Swiss writer (born 1982)

Douna Loup (born 1982) is a Swiss writer. She published her first novel L'embrasure in 2010, which won several prizes, including the Schiller Prize. Her second novel Les lignes de ta paume was published in 2012, and was awarded the Prix des jeunes romancier du Salon du livre du Touquet. Her third novel L’Oragé; it received the Grand prix du roman métis and the jury's prize from the Salon du livre et de la presse de Genève.

==Biography==
She was born in Geneva and grew up in the Drôme area of France. Her parents were puppeteers. Loup began writing for children's theatre. She spent six months working in an orphanage in Madagascar. In 2010, she published Mopaya, Récit d'une traversée du Congo à la Suisse based on interviews with Gabriel Nganga Nseka. Her first novel L'embrasure was published by the Mercure de France in 2010. It received the Schiller Prize Découverte, the Prix Senghor for first francophone novel, the Prix Dentan and the Prix Thyde-Monnier from the Société des gens de lettres. It was followed by a second novel Les lignes de ta paume in 2012 which was awarded the Prix des jeunes romancier du Salon du livre du Touquet. In 2015, she published L’Oragé; it received the Grand prix du roman métis and the jury's prize from the Salon du livre et de la presse de Genève.

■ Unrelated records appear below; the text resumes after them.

theorem clearDefects_firm {s0 s : State} {f : Nat} {new : Nat} {lodsEvent : Bool} {cmd : Option Cause} (h : Firm s0 s) : Firm s0 (clearDefects f new lodsEvent cmd s) := by
  unfold clearDefects
  try dsimp only
  repeat' first
    | with_reducible assumption
    | with_reducible apply Firm.ite
    | with_reducible apply Firm.foldl
    | with_reducible apply Firm.ite_snd
    | with_reducible apply Firm.foldl_snd
    | with_reducible apply modTermLocal_firm
    | with_reducible apply termDefectEvent_firm
    | (refine Firm.mk' rfl rfl rfl rfl rfl rfl rfl rfl rfl rfl ?_
       first
         | with_reducible assumption
         | with_reducible apply Firm.ite
         | with_reducible apply Firm.foldl
         | with_reducible apply Firm.ite_snd
         | with_reducible apply Firm.foldl_snd
         | with_reducible apply modTermLocal_firm
         | with_reducible apply termDefectEvent_firm
         | split)
    | (intro x a hx)
    | (intro c; rfl)
    | (intro x hx; exact hx)
    | (intro x hx)
    | (intro x)
    | split
    | dsimp only

theorem startBulk_firm {s0 s : State} {p : Nat} {cause : Nat} {who : Tab Nat} (h : Firm s0 s) : Firm s0 (startBulk p cause who s) := by
  unfold startBulk
  try dsimp only
  repeat' first
    | with_reducible assumption
    | with_reducible apply Firm.ite
    | with_reducible apply Firm.foldl
    | with_reducible apply Firm.ite_snd
    | with_reducible apply Firm.foldl_snd
    | with_reducible apply modPlane_firm
    | (refine Firm.mk' rfl rfl rfl rfl rfl rfl rfl rfl rfl rfl ?_
       first
         | with_reducible assumption
         | with_reducible apply Firm.ite
         | with_reducible apply Firm.foldl
         | with_reducible apply Firm.ite_snd
         | with_reducible apply Firm.foldl_snd
         | with_reducible apply modPlane_firm
         | split)
    | (intro x a hx)
    | (intro c; rfl)
    | (intro x hx; exact hx)
    | (intro x hx)
    | (intro x)
    | split
    | dsimp only

theorem actedBulk_firm {s0 s : State} {f : Nat} {n : Nat} {pair : Option (Nat × Nat)} (h : Firm s0 s) : Firm s0 (actedBulk f n pair s) := by
  unfold actedBulk
  try dsimp only
  repeat' first
    | with_reducible assumption
    | with_reducible apply Firm.ite
    | with_reducible apply Firm.foldl
    | with_reducible apply Firm.ite_snd
    | with_reducible apply Firm.foldl_snd
    | with_reducible apply modPlane_firm
    | (refine Firm.mk' rfl rfl rfl rfl rfl rfl rfl rfl rfl rfl ?_
       first
         | with_reducible assumption
         | with_reducible apply Firm.ite
         | with_reducible apply Firm.foldl
         | with_reducible apply Firm.ite_snd
         | with_reducible apply Firm.foldl_snd
         | with_reducible apply modPlane_firm
         | split)
    | (intro x a hx)
    | (intro c; rfl)
    | (intro x hx; exact hx)
    | (intro x hx)
    | (intro x)
    | split
    | dsimp only

theorem leaveBulks_firm {s0 s : State} {f : Nat} {causes : List Nat} (h : Firm s0 s) : Firm s0 (leaveBulks f causes s) := by
  unfold leaveBulks
  try dsimp only
  repeat' first
    | with_reducible assumption
    | with_reducible apply Firm.ite
    | with_reducible apply Firm.foldl
    | with_reducible apply Firm.ite_snd
    | with_reducible apply Firm.foldl_snd
    | with_reducible apply modPlane_firm
    | (refine Firm.mk' rfl rfl rfl rfl rfl rfl rfl rfl rfl rfl ?_
       first
         | with_reducible assumption
         | with_reducible apply Firm.ite
         | with_reducible apply Firm.foldl
         | with_reducible apply Firm.ite_snd
         | with_reducible apply Firm.foldl_snd
         | with_reducible apply modPlane_firm
         | split)
    | (intro x a hx)
    | (intro c; rfl)
    | (intro x hx; exact hx)
    | (intro x hx)
    | (intro x)
    | split
    | dsimp only

theorem bulkEvents_firm {s0 s : State} {p : Nat} {cause : Nat} {pairs : Tab Nat} {cmd : Option Cause} (h : Firm s0 s) : Firm s0 (bulkEvents p cause pairs cmd s) := by
  unfold bulkEvents
  try dsimp only
  repeat' first
    | with_reducible assumption
    | with_reducible apply Firm.ite
    | with_reducible apply Firm.foldl
    | with_reducible apply Firm.ite_snd
    | with_reducible apply Firm.foldl_snd
    | with_reducible apply raise_firm
    | (refine Firm.mk' rfl rfl rfl rfl rfl rfl rfl rfl rfl rfl ?_
       first
         | with_reducible assumption
         | with_reducible apply Firm.ite
         | with_reducible apply Firm.foldl
         | with_reducible apply Firm.ite_snd
         | with_reducible apply Firm.foldl_snd
         | with_reducible apply raise_firm
         | split)
    | (intro x a hx)
    | (intro c; rfl)
    | (intro x hx; exact hx)
    | (intro x hx)
    | (intro x)
    | split
    | dsimp only

theorem dropOperation_firm {s0 s : State} {f : Nat} (h : Firm s0 s) : Firm s0 (dropOperation f s) := by
  unfold dropOperation
  try dsimp only
  repeat' first
    | with_reducible assumption
    | with_reducible apply Firm.ite
    | with_reducible apply Firm.foldl
    | with_reducible apply Firm.ite_snd
    | with_reducible apply Firm.foldl_snd
    | with_reducible apply modTerm_firm
    | with_reducible apply touch_firm
    | (refine Firm.mk' rfl rfl rfl rfl rfl rfl rfl rfl rfl rfl ?_
       first
         | with_reducible assumption
         | with_reducible apply Firm.ite
         | with_reducible apply Firm.foldl
         | with_reducible apply Firm.ite_snd
         | with_reducible apply Firm.foldl_snd
         | with_reducible apply modTerm_firm
         | with_reducible apply touch_firm
         | split)
    | (intro x a hx)
    | (intro c; rfl)
    | (intro x hx; exact hx)
    | (intro x hx)
    | (intro x)
    | split
    | dsimp only

theorem dropIdentity_firm {s0 s : State} {f : Nat} {events : Bool} {cmd : Option Cause} (h : Firm s0 s) : Firm s0 (dropIdentity f events cmd s) := by
  unfold dropIdentity
  try dsimp only
  repeat' first
    | with_reducible assumption
    | with_reducible apply Firm.ite
    | with_reducible apply Firm.foldl
    | with_reducible apply Firm.ite_snd
    | with_reducible apply Firm.foldl_snd
    | with_reducible apply modTerm_firm
    | with_reducible apply releaseAllocs_firm
    | (refine Firm.mk' rfl rfl rfl rfl rfl rfl rfl rfl rfl rfl ?_
       first
         | with_reducible assumption
         | with_reducible apply Firm.ite
         | with_reducible apply Firm.foldl
         | with_reducible apply Firm.ite_snd
         | with_reducible apply Firm.foldl_snd
         | with_reducible apply modTerm_firm
         | with_reducible apply releaseAllocs_firm
         | split)
    | (intro x a hx)
    | (intro c; rfl)
    | (intro x hx; exact hx)
    | (intro x hx)
    | (intro x)
    | split
    | dsimp only

theorem stateEvent_firm {s0 s : State} {f : Nat} {old : Nat} {new : Nat} {cause : Nat} {before : Option Nat} {after : Option Nat} {cmd : Option Cause} (h : Firm s0 s) : Firm s0 (stateEvent f old new cause before after cmd s) := by
  unfold stateEvent
  try dsimp only
  repeat' first
    | with_reducible assumption
    | with_reducible apply Firm.ite
    | with_reducible apply Firm.foldl
    | with_reducible apply Firm.ite_snd
    | with_reducible apply Firm.foldl_snd
    | with_reducible apply raise_firm
    | (refine Firm.mk' rfl rfl rfl rfl rfl rfl rfl rfl rfl rfl ?_
       first
         | with_reducible assumption
         | with_reducible apply Firm.ite
         | with_reducible apply Firm.foldl
         | with_reducible apply Firm.ite_snd
         | with_reducible apply Firm.foldl_snd
         | with_reducible apply raise_firm
         | split)
    | (intro x a hx)
    | (intro c; rfl)
    | (intro x hx; exact hx)
    | (intro x hx)
    | (intro x)
    | split
    | dsimp only
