theorem termConfigAct_firm {s0 s : State} {r : Req} (h : Firm s0 s) : Firm s0 (servedState (termConfigAct r s)) := by
  unfold termConfigAct
  try dsimp only
  repeat' first
    | with_reducible assumption
    | with_reducible apply Firm.served_ite
    | with_reducible apply Firm.ok
    | with_reducible apply Firm.okWith
    | with_reducible apply Firm.fail
    | with_reducible apply Firm.conflict
    | with_reducible apply Firm.done
    | with_reducible apply Firm.later
    | with_reducible apply Firm.ite
    | with_reducible apply Firm.foldl
    | with_reducible apply Firm.ite_snd
    | with_reducible apply Firm.foldl_snd
    | with_reducible apply modTerm_firm
    | with_reducible apply ok_firm
    | with_reducible apply onTerm_firm
    | with_reducible apply termConflict_firm
    | (with_reducible show Firm _ (servedState _); split)
    | (refine Firm.mk' rfl rfl rfl rfl rfl rfl rfl rfl rfl rfl ?_
       first
         | with_reducible assumption
         | with_reducible apply Firm.served_ite
         | with_reducible apply Firm.ok
         | with_reducible apply Firm.okWith
         | with_reducible apply Firm.fail
         | with_reducible apply Firm.conflict
         | with_reducible apply Firm.done
         | with_reducible apply Firm.later
         | with_reducible apply Firm.ite
         | with_reducible apply Firm.foldl
         | with_reducible apply Firm.ite_snd
         | with_reducible apply Firm.foldl_snd
         | with_reducible apply modTerm_firm
         | with_reducible apply ok_firm
         | with_reducible apply onTerm_firm
         | with_reducible apply termConflict_firm
         | split)
    | (intro x a hx)
    | (intro c; rfl)
    | (intro x hx; exact hx)
    | (intro x hx)
    | (intro x)
    | split
    | dsimp only

theorem execTermConfig_firm {s : State}  : FirmOut s (execTermConfig s) := by
  have h := Firm.refl s
  unfold execTermConfig
  try dsimp only
  repeat' first
    | with_reducible assumption
    | with_reducible apply FirmOut.ite
    | with_reducible apply FirmOut.next
    | with_reducible apply Firm.ite
    | with_reducible apply Firm.foldl
    | with_reducible apply Firm.ite_snd
    | with_reducible apply Firm.foldl_snd
    | with_reducible apply termConfigAct_firm
    | exact serve_firm h (fun r x hx hl => termConfigAct_firm hx)
    | exact serve_firm h (fun r x hx hl => termConfigAct_firm hx hl)
    | (refine Firm.mk' rfl rfl rfl rfl rfl rfl rfl rfl rfl rfl ?_
       first
         | with_reducible assumption
         | with_reducible apply FirmOut.ite
         | with_reducible apply FirmOut.next
         | with_reducible apply Firm.ite
         | with_reducible apply Firm.foldl
         | with_reducible apply Firm.ite_snd
         | with_reducible apply Firm.foldl_snd
         | with_reducible apply termConfigAct_firm
         | exact serve_firm h (fun r x hx hl => termConfigAct_firm hx)
         | exact serve_firm h (fun r x hx hl => termConfigAct_firm hx hl)
         | split)
    | (intro x a hx)
    | (intro c; rfl)
    | (intro x hx; exact hx)
    | (intro x hx)
    | (intro x)
    | split
    | dsimp only

theorem termMskAct_firm {s0 s : State} {r : Req} (h : Firm s0 s) : Firm s0 (servedState (termMskAct r s)) := by
  unfold termMskAct
  try dsimp only
  repeat' first
    | with_reducible assumption
    | with_reducible apply Firm.served_ite
    | with_reducible apply Firm.ok
    | with_reducible apply Firm.okWith
    | with_reducible apply Firm.fail
    | with_reducible apply Firm.conflict
    | with_reducible apply Firm.done
    | with_reducible apply Firm.later
    | with_reducible apply Firm.ite
    | with_reducible apply Firm.foldl
    | with_reducible apply Firm.ite_snd
    | with_reducible apply Firm.foldl_snd
    | with_reducible apply conflict_firm
    | with_reducible apply fail_firm
    | with_reducible apply modTerm_firm
    | with_reducible apply ok_firm
    | with_reducible apply onTerm_firm
    | (with_reducible show Firm _ (servedState _); split)
    | (refine Firm.mk' rfl rfl rfl rfl rfl rfl rfl rfl rfl rfl ?_
       first
         | with_reducible assumption
         | with_reducible apply Firm.served_ite
         | with_reducible apply Firm.ok
         | with_reducible apply Firm.okWith
         | with_reducible apply Firm.fail
         | with_reducible apply Firm.conflict
         | with_reducible apply Firm.done
         | with_reducible apply Firm.later
         | with_reducible apply Firm.ite
         | with_reducible apply Firm.foldl
         | with_reducible apply Firm.ite_snd
         | with_reducible apply Firm.foldl_snd
         | with_reducible apply conflict_firm
         | with_reducible apply fail_firm
         | with_reducible apply modTerm_firm
         | with_reducible apply ok_firm
         | with_reducible apply onTerm_firm
         | split)
    | (intro x a hx)
    | (intro c; rfl)
    | (intro x hx; exact hx)
    | (intro x hx)
    | (intro x)
    | split
    | dsimp only

theorem execTermMsk_firm {s : State}  : FirmOut s (execTermMsk s) := by
  have h := Firm.refl s
  unfold execTermMsk
  try dsimp only
  repeat' first
    | with_reducible assumption
    | with_reducible apply FirmOut.ite
    | with_reducible apply FirmOut.next
    | with_reducible apply Firm.ite
    | with_reducible apply Firm.foldl
    | with_reducible apply Firm.ite_snd
    | with_reducible apply Firm.foldl_snd
    | with_reducible apply termMskAct_firm
    | exact serve_firm h (fun r x hx hl => termMskAct_firm hx)
    | exact serve_firm h (fun r x hx hl => termMskAct_firm hx hl)
    | (refine Firm.mk' rfl rfl rfl rfl rfl rfl rfl rfl rfl rfl ?_
       first
         | with_reducible assumption
         | with_reducible apply FirmOut.ite
         | with_reducible apply FirmOut.next
         | with_reducible apply Firm.ite
         | with_reducible apply Firm.foldl
         | with_reducible apply Firm.ite_snd
         | with_reducible apply Firm.foldl_snd
         | with_reducible apply termMskAct_firm
         | exact serve_firm h (fun r x hx hl => termMskAct_firm hx)
         | exact serve_firm h (fun r x hx hl => termMskAct_firm hx hl)
         | split)
    | (intro x a hx)
    | (intro c; rfl)
    | (intro x hx; exact hx)
    | (intro x hx)
    | (intro x)
    | split
    | dsimp only

theorem termPortAct_firm {s0 s : State} {r : Req} (h : Firm s0 s) : Firm s0 (servedState (termPortAct r s)) := by
  unfold termPortAct
  try dsimp only
  repeat' first
    | with_reducible assumption
    | with_reducible apply Firm.served_ite
    | with_reducible apply Firm.ok
    | with_reducible apply Firm.okWith
    | with_reducible apply Firm.fail
    | with_reducible apply Firm.conflict
    | with_reducible apply Firm.done
    | with_reducible apply Firm.later
    | with_reducible apply Firm.ite
    | with_reducible apply Firm.foldl
    | with_reducible apply Firm.ite_snd
    | with_reducible apply Firm.foldl_snd
    | with_reducible apply fail_firm
    | with_reducible apply modTerm_firm
    | with_reducible apply ok_firm
    | with_reducible apply onTerm_firm
    | (with_reducible show Firm _ (servedState _); split)
    | (refine Firm.mk' rfl rfl rfl rfl rfl rfl rfl rfl rfl rfl ?_
       first
         | with_reducible assumption
         | with_reducible apply Firm.served_ite
         | with_reducible apply Firm.ok
         | with_reducible apply Firm.okWith
         | with_reducible apply Firm.fail
         | with_reducible apply Firm.conflict
         | with_reducible apply Firm.done
         | with_reducible apply Firm.later
         | with_reducible apply Firm.ite
         | with_reducible apply Firm.foldl
         | with_reducible apply Firm.ite_snd
         | with_reducible apply Firm.foldl_snd
         | with_reducible apply fail_firm
         | with_reducible apply modTerm_firm
         | with_reducible apply ok_firm
         | with_reducible apply onTerm_firm
         | split)
    | (intro x a hx)
    | (intro c; rfl)
    | (intro x hx; exact hx)
    | (intro x hx)
    | (intro x)
    | split
    | dsimp only

theorem execTermPortSet_firm {s : State}  : FirmOut s (execTermPortSet s) := by
  have h := Firm.refl s
  unfold execTermPortSet
  try dsimp only
  repeat' first
    | with_reducible assumption
    | with_reducible apply FirmOut.ite
    | with_reducible apply FirmOut.next
    | with_reducible apply Firm.ite
    | with_reducible apply Firm.foldl
    | with_reducible apply Firm.ite_snd
    | with_reducible apply Firm.foldl_snd
    | with_reducible apply termPortAct_firm
    | exact serve_firm h (fun r x hx hl => termPortAct_firm hx)
    | exact serve_firm h (fun r x hx hl => termPortAct_firm hx hl)
    | (refine Firm.mk' rfl rfl rfl rfl rfl rfl rfl rfl rfl rfl ?_
       first
         | with_reducible assumption
         | with_reducible apply FirmOut.ite
         | with_reducible apply FirmOut.next
         | with_reducible apply Firm.ite
         | with_reducible apply Firm.foldl
         | with_reducible apply Firm.ite_snd
         | with_reducible apply Firm.foldl_snd
         | with_reducible apply termPortAct_firm
         | exact serve_firm h (fun r x hx hl => termPortAct_firm hx)
         | exact serve_firm h (fun r x hx hl => termPortAct_firm hx hl)
         | split)
    | (intro x a hx)
    | (intro c; rfl)
    | (intro x hx; exact hx)
    | (intro x hx)
    | (intro x)
    | split
    | dsimp only

theorem misbehaveAct_firm {s0 s : State} {r : Req} (h : Firm s0 s) : Firm s0 (servedState (misbehaveAct r s)) := by
  unfold misbehaveAct
  try dsimp only
  repeat' first
    | with_reducible assumption
    | with_reducible apply Firm.served_ite
    | with_reducible apply Firm.ok
    | with_reducible apply Firm.okWith
    | with_reducible apply Firm.fail
    | with_reducible apply Firm.conflict
    | with_reducible apply Firm.done
    | with_reducible apply Firm.later
    | with_reducible apply Firm.ite
    | with_reducible apply Firm.foldl
    | with_reducible apply Firm.ite_snd
    | with_reducible apply Firm.foldl_snd
    | with_reducible apply modTerm_firm
    | with_reducible apply ok_firm
    | with_reducible apply onTerm_firm
    | (with_reducible show Firm _ (servedState _); split)
    | (refine Firm.mk' rfl rfl rfl rfl rfl rfl rfl rfl rfl rfl ?_
       first
         | with_reducible assumption
         | with_reducible apply Firm.served_ite
         | with_reducible apply Firm.ok
         | with_reducible apply Firm.okWith
         | with_reducible apply Firm.fail
         | with_reducible apply Firm.conflict
         | with_reducible apply Firm.done
         | with_reducible apply Firm.later
         | with_reducible apply Firm.ite
         | with_reducible apply Firm.foldl
         | with_reducible apply Firm.ite_snd
         | with_reducible apply Firm.foldl_snd
         | with_reducible apply modTerm_firm
         | with_reducible apply ok_firm
         | with_reducible apply onTerm_firm
         | split)
    | (intro x a hx)
    | (intro c; rfl)
    | (intro x hx; exact hx)
    | (intro x hx)
    | (intro x)
    | split
    | dsimp only

theorem execTermMisbehave_firm {s : State}  : FirmOut s (execTermMisbehave s) := by
  have h := Firm.refl s
  unfold execTermMisbehave
  try dsimp only
  repeat' first
    | with_reducible assumption
    | with_reducible apply FirmOut.ite
    | with_reducible apply FirmOut.next
    | with_reducible apply Firm.ite
    | with_reducible apply Firm.foldl
    | with_reducible apply Firm.ite_snd
    | with_reducible apply Firm.foldl_snd
    | with_reducible apply misbehaveAct_firm
    | exact serve_firm h (fun r x hx hl => misbehaveAct_firm hx)
    | exact serve_firm h (fun r x hx hl => misbehaveAct_firm hx hl)
    | (refine Firm.mk' rfl rfl rfl rfl rfl rfl rfl rfl rfl rfl ?_
       first
         | with_reducible assumption
         | with_reducible apply FirmOut.ite
         | with_reducible apply FirmOut.next
         | with_reducible apply Firm.ite
         | with_reducible apply Firm.foldl
         | with_reducible apply Firm.ite_snd
         | with_reducible apply Firm.foldl_snd
         | with_reducible apply misbehaveAct_firm
         | exact serve_firm h (fun r x hx hl => misbehaveAct_firm hx)
         | exact serve_firm h (fun r x hx hl => misbehaveAct_firm hx hl)
         | split)
    | (intro x a hx)
    | (intro c; rfl)
    | (intro x hx; exact hx)
    | (intro x hx)
    | (intro x)
    | split
    | dsimp only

Her play Et après le soleil se lève received the Prix de la Société Suisse des Auteurs.

In 2012, she published The lines of your palm, a novel in which she tells the story of the then eighty-five years old artist Linda Naeff, based on interviews they had together. She has published another novel in 2021, Les Printemps sauvages and also in 2021 a graphic novel with illustrator Justine Saint-Lo, L’Affaire Clitoris.